Performance Counters

CV32E40P implements performance counters according to the RISC-V Privileged Specification, version 1.11 (see Hardware Performance Monitor, Section 3.1.11). The performance counters are placed inside the Control and Status Registers (CSRs) and can be accessed with the CSRRW(I) and CSRRS/C(I) instructions.

CV32E40P implements the clock cycle counter mcycle(h), the retired instruction counter minstret(h), as well as the parameterizable number of event counters mhpmcounter3(h) - mhpmcounter31(h) and the corresponding event selector CSRs mhpmevent3 - mhpmevent31, and the mcountinhibit CSR to individually enable/disable the counters. mcycle(h) and minstret(h) are always available.

All counters are 64 bit wide.

The number of event counters is determined by the parameter NUM_MHPMCOUNTERS with a range from 0 to 29 (default value of 1).

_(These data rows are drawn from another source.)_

/-- The curve's value at step `t`, before its clamp (R209). -/
def curveAt (t : Nat) : List (Nat × Int) → Int
  | [] => 0
  | [x] => x.2
  | x :: y :: r =>
    if t ≤ x.1 then x.2
    else if t < y.1 then
      let n := (y.2 - x.2) * ((t : Int) - x.1)
      let d : Int := (y.1 : Int) - x.1
      let q := n / d
      let m := n - q * d
      x.2 + (if 2 * m > d ∨ (2 * m = d ∧ q % 2 = 1) then q + 1 else q)
    else curveAt t (y :: r)

def clampI32 (v : Int) : Int := max (-2147483648) (min 2147483647 v)

/-- The curve and group entries break R208 or R209 for a job start. -/
def State.groupsBad (s : State) (a n : Nat) : Bool :=
  (List.range n).any fun g =>
    let e := s.groupEntry a g
    let ec := signed 16 (gField e 46 2)
    let c := gField e 48 8
    decide (gField e 0 1 > 1) || decide (gField e 1 1 > 1) || decide (gField e 2 2 ≠ 0) || decide (gField e 56 8 ≠ 0) ||
    decide (ec < -512) || decide (ec > 511) || decide (c % 64 ≠ 0) || decide (c + 2048 > userTop) || !curveOk (s.curve c)

/-- The entry after the pending change and the counts of step `t`, and its group step record (R210, R211). -/
def groupStep (s : State) (g t lse : Nat) (noupd : Bool) (e : Nat) : Nat × Nat :=
  let pend := decide (gField e 4 4 = t)
  let fz := if pend then gField e 1 1 % 2 else gField e 0 1 % 2
  let nextStep := if pend then 0xFFFFFFFF else gField e 4 4
  let skip := min (gField e 8 4 + fz) 0xFFFFFFFF
  let upd := min (gField e 12 4 + (if fz = 0 ∧ ¬noupd then 1 else 0)) 0xFFFFFFFF
  let lr := clampI32 (curveAt t (s.curve (gField e 48 8)))
  (fz + gField e 1 1 * 2 ^ 8 + nextStep * 2 ^ 32 + skip * 2 ^ 64 + upd * 2 ^ 96,
   g + (fz + 2 * b2n noupd) * 2 ^ 16 + t * 2 ^ 32 + unsigned 32 lr * 2 ^ 64 + gField e 46 2 * 2 ^ 96 + lse * 2 ^ 112 +
     gField e 16 30 * 2 ^ 128)

/-- The group `g` of the running job is frozen in the step whose records are built. -/
def State.groupFrozen (s : State) (g : Nat) : Bool :=
  match s.melvor.job with
  | some j => decide (gField (s.groupEntry j.groupTable.toNat g) 0 1 % 2 = 1)
  | none => false

/-! ## Release tables (R252) -/

/-- LREL(l) becomes `v` in every drover. -/
def setLrel (s : State) (l : Nat) (v : Word) : State :=
  forAll (List.range 16) s fun s d => s.modDrover d fun x => { x with lrel := Sparse.set x.rel0 x.lrel l v }

/-- GREL(g) becomes `v` in every drover. -/
def setGrel (s : State) (g : Nat) (v : Word) : State :=
  forAll (List.range 16) s fun s d => s.modDrover d fun x => { x with grel := Sparse.set x.rel0 x.grel g v }

/-- Every entry of the release tables becomes `v`. -/
def resetRel (s : State) (v : Word) : State :=
  forAll (List.range 16) s fun s d => s.modDrover d fun x => { x with rel0 := v, lrel := [], grel := [] }

/-! ## Job records (R105) -/

/-- The tiles of the fold that hold a job record. -/
def State.jobTiles (s : State) : List Nat :=
  match s.melvor.fold with
  | none => []
  | some f => f.tiles.filter fun t => decide ((s.tile t).decl.jobRec ≠ 0xFFFFFFFF#32)

/-- Write `n` bytes of `v` at offset `o` of every job record. -/
def writeRecords (s : State) (o n v : Nat) : State :=
  forAll s.jobTiles s fun s t => s.modTile t fun x => x.writeW (x.decl.jobRec.toNat + o) n v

Unimplemented counters always read 0.

Note

All performance counters are using the gated version of clk_i. The wfi instruction, the cv.elw instruction, and pulp_clock_en_i impact the gating of clk_i as explained in Sleep Unit and can therefore affect the counters.

Event Selector

The following events can be monitored using the performance counters of CV32E40P.

Table 56 Event Selector

Bit #

Event Name

Description

0

CYCLES

Number of cycles

1

INSTR

Number of instructions retired

2

LD_STALL

Number of load use hazards

3

JMP_STALL

Number of jump register hazards

4

IMISS

Cycles waiting for instruction fethces, excluding jumps and branches

5

LD

Number of load instructions

6

ST

Number of store instructions

7

JUMP

Number of jumps (unconditional)

8

BRANCH

Number of branches (conditional)

9

BRANCH_TAKEN

Number of branches taken (conditional)

10

COMP_INSTR

Number of compressed instructions retired

11

PIPE_STALL

Cycles from stalled pipeline

12

APU_TYPE

Numbe of type conflicts on APU/FP

13

APU_CONT

Number of contentions on APU/FP

14

APU_DEP

Number of dependency stall on APU/FP

15

APU_WB

Number of write backs on APUB/FP

The event selector CSRs mhpmevent3 - mhpmevent31 define which of these events are counted by the event counters mhpmcounter3(h) - mhpmcounter31(h). If a specific bit in an event selector CSR is set to 1, this means that events with this ID are being counted by the counter associated with that selector CSR. If an event selector CSR is 0, this means that the corresponding counter is not counting any event.

Note

At most 1 bit should be set in an event selector. If multiple bits are set in an event selector, then the operation of the associated counter is undefined.

Controlling the counters from software

By default, all available counters are disabled after reset in order to provide the lowest power consumption.

They can be individually enabled/disabled by overwriting the corresponding bit in the mcountinhibit CSR at address 0x320 as described in the RISC-V Privileged Specification, version 1.11 (see Machine Counter-Inhibit CSR, Section 3.1.13). In particular, to enable/disable mcycle(h), bit 0 must be written. For minstret(h), it is bit 2. For event counter mhpmcounterX(h), it is bit X.

The lower 32 bits of all counters can be accessed through the base register, whereas the upper 32 bits are accessed through the h-register. Reads of all these registers are non-destructive.

Parametrization at synthesis time

The mcycle(h) and minstret(h) counters are always available and 64 bit wide.

The number of available event counters mhpmcounterX(h) can be controlled via the NUM_MHPMCOUNTERS parameter. By default NUM_MHPCOUNTERS set to 1.

An increment of 1 to the NUM_MHPCOUNTERS results in the addition of the following:

  • 64 flops for mhpmcounterX

  • 15 flops for mhpmeventX

  • 1 flop for mcountinhibit[X]

  • Adder and event enablement logic

Time Registers (time(h))

The user mode time(h) registers are not implemented. Any access to these registers will cause an illegal instruction trap. It is recommended that a software trap handler is implemented to detect access of these CSRs and convert that into access of the platform-defined mtime register (if implemented in the platform).